Data to process: Begin

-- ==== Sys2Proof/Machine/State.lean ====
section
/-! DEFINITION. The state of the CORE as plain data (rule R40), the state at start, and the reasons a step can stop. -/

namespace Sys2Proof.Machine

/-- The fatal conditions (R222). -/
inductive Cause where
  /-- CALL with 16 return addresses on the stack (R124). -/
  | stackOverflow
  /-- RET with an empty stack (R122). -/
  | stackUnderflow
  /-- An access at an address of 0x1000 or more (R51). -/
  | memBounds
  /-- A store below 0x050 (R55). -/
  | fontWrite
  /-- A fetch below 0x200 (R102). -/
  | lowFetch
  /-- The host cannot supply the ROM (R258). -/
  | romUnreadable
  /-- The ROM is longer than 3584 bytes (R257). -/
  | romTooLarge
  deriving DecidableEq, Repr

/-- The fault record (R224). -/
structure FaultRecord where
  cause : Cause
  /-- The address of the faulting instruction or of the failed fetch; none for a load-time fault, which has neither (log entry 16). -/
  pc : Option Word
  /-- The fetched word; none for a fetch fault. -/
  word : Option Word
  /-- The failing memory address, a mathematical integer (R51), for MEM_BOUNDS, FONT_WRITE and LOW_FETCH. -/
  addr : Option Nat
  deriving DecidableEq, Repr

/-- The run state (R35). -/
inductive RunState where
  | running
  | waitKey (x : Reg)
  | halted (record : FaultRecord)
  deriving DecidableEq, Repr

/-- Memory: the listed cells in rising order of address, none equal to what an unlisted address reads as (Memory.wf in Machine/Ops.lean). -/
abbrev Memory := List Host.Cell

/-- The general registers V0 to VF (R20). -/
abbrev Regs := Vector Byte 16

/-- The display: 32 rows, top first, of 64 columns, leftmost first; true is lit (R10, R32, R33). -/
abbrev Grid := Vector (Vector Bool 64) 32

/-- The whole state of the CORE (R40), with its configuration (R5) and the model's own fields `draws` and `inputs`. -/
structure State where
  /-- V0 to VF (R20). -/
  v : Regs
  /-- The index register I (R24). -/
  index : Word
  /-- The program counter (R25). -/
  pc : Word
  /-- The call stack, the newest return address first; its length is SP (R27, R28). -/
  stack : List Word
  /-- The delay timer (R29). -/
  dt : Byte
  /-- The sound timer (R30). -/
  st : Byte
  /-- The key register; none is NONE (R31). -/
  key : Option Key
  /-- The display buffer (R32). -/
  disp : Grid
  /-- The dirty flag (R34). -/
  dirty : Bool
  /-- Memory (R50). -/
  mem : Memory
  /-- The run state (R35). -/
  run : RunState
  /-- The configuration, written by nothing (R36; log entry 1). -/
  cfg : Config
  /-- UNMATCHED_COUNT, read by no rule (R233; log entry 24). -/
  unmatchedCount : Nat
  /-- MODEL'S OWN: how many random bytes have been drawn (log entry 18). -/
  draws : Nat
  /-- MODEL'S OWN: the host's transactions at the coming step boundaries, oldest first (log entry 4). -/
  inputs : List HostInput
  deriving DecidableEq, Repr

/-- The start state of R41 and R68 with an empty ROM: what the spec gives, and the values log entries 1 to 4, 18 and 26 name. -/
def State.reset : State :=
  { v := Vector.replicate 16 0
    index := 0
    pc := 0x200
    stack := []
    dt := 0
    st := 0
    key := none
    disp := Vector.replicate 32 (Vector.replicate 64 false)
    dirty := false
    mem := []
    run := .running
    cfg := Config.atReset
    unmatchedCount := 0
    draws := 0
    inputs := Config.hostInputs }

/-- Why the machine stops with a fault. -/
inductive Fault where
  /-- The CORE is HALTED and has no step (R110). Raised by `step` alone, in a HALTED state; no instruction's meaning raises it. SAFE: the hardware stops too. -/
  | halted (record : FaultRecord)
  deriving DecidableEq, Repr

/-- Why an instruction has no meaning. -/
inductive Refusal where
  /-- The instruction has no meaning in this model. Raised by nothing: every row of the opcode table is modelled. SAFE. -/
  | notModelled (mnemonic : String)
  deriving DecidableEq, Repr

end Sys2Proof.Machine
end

Data to process: End

Instructions to follow:
Exactly how many lines in the material above mention the word "Bool"? Give the number and nothing besides.

Task result:
2